RECORDS TO PROCESS
[Start of Attachment]
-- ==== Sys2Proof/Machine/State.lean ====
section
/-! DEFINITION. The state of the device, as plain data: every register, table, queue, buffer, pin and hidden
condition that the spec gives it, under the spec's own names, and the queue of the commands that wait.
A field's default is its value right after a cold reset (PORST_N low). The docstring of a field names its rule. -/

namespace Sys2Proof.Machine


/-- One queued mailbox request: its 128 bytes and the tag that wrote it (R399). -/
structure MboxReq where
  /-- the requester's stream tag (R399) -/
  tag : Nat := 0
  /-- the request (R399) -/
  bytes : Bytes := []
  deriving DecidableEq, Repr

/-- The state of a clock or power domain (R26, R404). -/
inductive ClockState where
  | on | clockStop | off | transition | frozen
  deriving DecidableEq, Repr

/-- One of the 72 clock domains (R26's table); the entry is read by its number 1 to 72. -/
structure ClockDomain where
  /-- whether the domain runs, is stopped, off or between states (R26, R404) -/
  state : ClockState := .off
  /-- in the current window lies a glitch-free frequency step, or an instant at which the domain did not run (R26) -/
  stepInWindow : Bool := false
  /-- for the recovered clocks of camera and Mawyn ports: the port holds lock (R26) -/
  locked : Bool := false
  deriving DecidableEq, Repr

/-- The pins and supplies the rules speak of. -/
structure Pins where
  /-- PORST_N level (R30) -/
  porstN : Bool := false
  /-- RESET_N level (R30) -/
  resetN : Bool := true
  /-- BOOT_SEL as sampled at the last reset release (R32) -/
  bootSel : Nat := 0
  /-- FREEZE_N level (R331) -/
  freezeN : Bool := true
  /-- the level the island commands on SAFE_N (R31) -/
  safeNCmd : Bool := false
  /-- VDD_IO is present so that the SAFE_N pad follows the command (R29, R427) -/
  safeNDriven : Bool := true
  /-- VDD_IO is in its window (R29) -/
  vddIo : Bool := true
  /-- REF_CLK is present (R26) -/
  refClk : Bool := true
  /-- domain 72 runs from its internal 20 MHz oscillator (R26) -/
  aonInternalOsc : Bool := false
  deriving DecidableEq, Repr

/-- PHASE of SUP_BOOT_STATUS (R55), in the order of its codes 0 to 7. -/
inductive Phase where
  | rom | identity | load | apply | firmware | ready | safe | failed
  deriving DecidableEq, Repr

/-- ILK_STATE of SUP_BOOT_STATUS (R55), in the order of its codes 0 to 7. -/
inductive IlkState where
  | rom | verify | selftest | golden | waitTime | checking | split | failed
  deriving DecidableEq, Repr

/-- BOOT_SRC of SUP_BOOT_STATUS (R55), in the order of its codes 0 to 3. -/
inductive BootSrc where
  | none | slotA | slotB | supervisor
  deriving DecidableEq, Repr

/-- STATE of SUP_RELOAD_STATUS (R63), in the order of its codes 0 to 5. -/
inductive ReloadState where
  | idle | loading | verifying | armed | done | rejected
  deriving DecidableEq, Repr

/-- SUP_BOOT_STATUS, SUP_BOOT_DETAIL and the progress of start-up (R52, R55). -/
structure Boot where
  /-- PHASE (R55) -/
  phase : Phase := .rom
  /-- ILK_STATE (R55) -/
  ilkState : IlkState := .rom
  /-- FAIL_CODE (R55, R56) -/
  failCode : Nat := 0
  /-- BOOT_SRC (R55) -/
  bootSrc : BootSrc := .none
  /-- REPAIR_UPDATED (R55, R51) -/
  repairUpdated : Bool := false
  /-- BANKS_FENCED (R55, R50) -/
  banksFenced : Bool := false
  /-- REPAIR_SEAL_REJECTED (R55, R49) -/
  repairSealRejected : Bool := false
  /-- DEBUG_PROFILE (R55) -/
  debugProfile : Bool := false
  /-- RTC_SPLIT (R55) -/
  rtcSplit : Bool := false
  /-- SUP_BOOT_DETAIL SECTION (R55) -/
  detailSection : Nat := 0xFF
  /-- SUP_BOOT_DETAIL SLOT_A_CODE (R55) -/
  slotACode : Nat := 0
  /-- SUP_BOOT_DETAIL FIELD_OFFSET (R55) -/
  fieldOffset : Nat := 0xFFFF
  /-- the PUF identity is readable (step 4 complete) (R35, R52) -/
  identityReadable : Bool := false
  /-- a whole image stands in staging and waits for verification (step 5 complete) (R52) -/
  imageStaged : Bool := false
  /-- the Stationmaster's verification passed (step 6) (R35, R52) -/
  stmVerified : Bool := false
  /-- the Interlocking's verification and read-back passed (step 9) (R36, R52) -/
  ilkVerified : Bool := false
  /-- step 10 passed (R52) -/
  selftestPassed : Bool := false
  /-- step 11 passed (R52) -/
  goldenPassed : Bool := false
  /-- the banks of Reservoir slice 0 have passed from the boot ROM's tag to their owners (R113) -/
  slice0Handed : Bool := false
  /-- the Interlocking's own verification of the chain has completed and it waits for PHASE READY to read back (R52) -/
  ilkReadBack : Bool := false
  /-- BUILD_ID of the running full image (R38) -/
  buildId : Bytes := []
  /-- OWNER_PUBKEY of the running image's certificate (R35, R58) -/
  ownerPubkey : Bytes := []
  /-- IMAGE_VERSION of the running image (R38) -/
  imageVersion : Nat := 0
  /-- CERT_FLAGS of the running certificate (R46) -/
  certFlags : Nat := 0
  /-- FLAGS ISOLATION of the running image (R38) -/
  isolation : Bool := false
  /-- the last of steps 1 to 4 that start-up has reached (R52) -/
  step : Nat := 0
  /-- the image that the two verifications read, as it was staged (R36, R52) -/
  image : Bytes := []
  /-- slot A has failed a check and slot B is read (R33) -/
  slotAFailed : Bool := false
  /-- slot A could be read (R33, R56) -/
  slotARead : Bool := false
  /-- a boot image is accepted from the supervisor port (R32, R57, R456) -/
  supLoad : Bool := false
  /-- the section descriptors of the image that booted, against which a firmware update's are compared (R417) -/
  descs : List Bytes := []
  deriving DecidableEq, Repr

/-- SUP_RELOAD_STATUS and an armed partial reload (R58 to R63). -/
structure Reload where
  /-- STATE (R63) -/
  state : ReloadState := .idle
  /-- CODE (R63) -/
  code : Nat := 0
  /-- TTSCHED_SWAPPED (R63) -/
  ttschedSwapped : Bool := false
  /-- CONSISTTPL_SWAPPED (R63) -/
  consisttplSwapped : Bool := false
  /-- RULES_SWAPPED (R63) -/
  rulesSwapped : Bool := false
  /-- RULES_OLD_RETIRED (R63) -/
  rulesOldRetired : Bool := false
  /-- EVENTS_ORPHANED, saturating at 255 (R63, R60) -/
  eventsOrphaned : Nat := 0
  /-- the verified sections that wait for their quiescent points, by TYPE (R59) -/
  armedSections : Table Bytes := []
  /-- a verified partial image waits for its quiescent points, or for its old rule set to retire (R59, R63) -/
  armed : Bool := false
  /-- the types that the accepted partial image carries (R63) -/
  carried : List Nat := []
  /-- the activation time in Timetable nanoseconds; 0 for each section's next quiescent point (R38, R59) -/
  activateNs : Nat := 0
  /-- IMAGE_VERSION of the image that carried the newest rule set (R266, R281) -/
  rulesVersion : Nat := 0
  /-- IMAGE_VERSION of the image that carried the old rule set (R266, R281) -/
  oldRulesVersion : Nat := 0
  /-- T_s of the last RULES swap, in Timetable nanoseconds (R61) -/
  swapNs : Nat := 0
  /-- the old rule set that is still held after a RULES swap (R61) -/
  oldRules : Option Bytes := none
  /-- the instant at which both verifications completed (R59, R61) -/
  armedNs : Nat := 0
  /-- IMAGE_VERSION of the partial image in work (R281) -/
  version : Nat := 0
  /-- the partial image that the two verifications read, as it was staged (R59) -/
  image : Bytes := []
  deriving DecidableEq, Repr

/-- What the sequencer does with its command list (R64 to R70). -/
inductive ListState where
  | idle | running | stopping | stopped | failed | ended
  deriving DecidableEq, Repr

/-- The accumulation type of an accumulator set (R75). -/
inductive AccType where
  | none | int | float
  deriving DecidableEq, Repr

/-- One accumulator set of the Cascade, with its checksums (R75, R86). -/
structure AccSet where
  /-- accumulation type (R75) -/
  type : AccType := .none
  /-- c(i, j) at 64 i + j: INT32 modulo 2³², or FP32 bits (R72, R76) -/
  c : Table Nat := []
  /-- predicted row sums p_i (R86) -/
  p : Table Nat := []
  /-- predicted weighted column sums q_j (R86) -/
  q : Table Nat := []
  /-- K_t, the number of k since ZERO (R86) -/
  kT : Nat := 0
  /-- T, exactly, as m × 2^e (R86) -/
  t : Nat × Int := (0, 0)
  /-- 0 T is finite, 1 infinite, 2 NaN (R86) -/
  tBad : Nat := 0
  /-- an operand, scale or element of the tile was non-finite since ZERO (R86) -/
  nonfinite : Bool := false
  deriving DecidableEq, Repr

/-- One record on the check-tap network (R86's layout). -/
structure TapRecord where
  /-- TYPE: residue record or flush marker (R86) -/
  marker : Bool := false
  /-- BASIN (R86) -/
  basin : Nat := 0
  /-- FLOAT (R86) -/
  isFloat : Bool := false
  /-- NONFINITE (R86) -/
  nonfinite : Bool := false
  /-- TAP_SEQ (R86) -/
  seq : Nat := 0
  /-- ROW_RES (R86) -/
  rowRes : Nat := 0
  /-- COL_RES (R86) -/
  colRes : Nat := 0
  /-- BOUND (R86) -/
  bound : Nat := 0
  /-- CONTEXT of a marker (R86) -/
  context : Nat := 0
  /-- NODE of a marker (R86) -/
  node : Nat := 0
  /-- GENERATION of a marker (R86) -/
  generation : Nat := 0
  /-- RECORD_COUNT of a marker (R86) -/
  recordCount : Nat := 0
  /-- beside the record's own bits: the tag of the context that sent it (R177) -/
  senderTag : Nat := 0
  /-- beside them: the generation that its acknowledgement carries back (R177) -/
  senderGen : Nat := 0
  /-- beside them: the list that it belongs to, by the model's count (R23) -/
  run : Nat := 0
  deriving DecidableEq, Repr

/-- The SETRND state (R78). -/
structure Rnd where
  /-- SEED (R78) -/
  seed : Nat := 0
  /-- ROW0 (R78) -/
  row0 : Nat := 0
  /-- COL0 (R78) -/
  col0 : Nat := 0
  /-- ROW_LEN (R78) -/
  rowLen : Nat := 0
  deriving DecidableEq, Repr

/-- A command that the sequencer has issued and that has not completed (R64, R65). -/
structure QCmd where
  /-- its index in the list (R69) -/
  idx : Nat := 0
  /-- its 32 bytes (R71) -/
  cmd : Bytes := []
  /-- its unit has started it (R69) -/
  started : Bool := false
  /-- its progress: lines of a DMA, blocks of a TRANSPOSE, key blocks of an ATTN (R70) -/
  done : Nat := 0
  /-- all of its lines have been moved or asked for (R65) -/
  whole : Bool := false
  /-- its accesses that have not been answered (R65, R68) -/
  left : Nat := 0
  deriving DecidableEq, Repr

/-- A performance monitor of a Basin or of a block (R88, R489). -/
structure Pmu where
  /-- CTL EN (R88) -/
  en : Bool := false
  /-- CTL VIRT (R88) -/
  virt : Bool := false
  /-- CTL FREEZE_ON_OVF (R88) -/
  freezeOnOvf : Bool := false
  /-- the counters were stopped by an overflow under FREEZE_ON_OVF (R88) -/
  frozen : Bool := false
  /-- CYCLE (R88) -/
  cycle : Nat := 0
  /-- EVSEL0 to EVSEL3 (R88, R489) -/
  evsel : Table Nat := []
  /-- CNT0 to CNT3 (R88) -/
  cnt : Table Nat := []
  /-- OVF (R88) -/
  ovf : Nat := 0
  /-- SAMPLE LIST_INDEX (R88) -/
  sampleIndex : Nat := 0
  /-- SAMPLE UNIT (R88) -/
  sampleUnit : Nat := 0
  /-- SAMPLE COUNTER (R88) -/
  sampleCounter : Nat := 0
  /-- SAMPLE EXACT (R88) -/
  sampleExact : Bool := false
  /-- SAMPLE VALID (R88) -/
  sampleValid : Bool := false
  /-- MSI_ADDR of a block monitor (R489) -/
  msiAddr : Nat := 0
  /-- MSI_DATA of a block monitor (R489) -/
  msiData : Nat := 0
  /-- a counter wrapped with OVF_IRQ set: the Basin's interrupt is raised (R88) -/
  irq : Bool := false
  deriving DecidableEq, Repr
[End of Attachment]
EXERCISE REQUIREMENTS
Where the line with "state : ClockState := .off" ends, your copy should end too; please return exactly the lines from the first line of the data through it.

EXPECTED ANSWER
-- ==== Sys2Proof/Machine/State.lean ====
section
/-! DEFINITION. The state of the device, as plain data: every register, table, queue, buffer, pin and hidden
condition that the spec gives it, under the spec's own names, and the queue of the commands that wait.
A field's default is its value right after a cold reset (PORST_N low). The docstring of a field names its rule. -/

namespace Sys2Proof.Machine


/-- One queued mailbox request: its 128 bytes and the tag that wrote it (R399). -/
structure MboxReq where
  /-- the requester's stream tag (R399) -/
  tag : Nat := 0
  /-- the request (R399) -/
  bytes : Bytes := []
  deriving DecidableEq, Repr

/-- The state of a clock or power domain (R26, R404). -/
inductive ClockState where
  | on | clockStop | off | transition | frozen
  deriving DecidableEq, Repr

/-- One of the 72 clock domains (R26's table); the entry is read by its number 1 to 72. -/
structure ClockDomain where
  /-- whether the domain runs, is stopped, off or between states (R26, R404) -/
  state : ClockState := .off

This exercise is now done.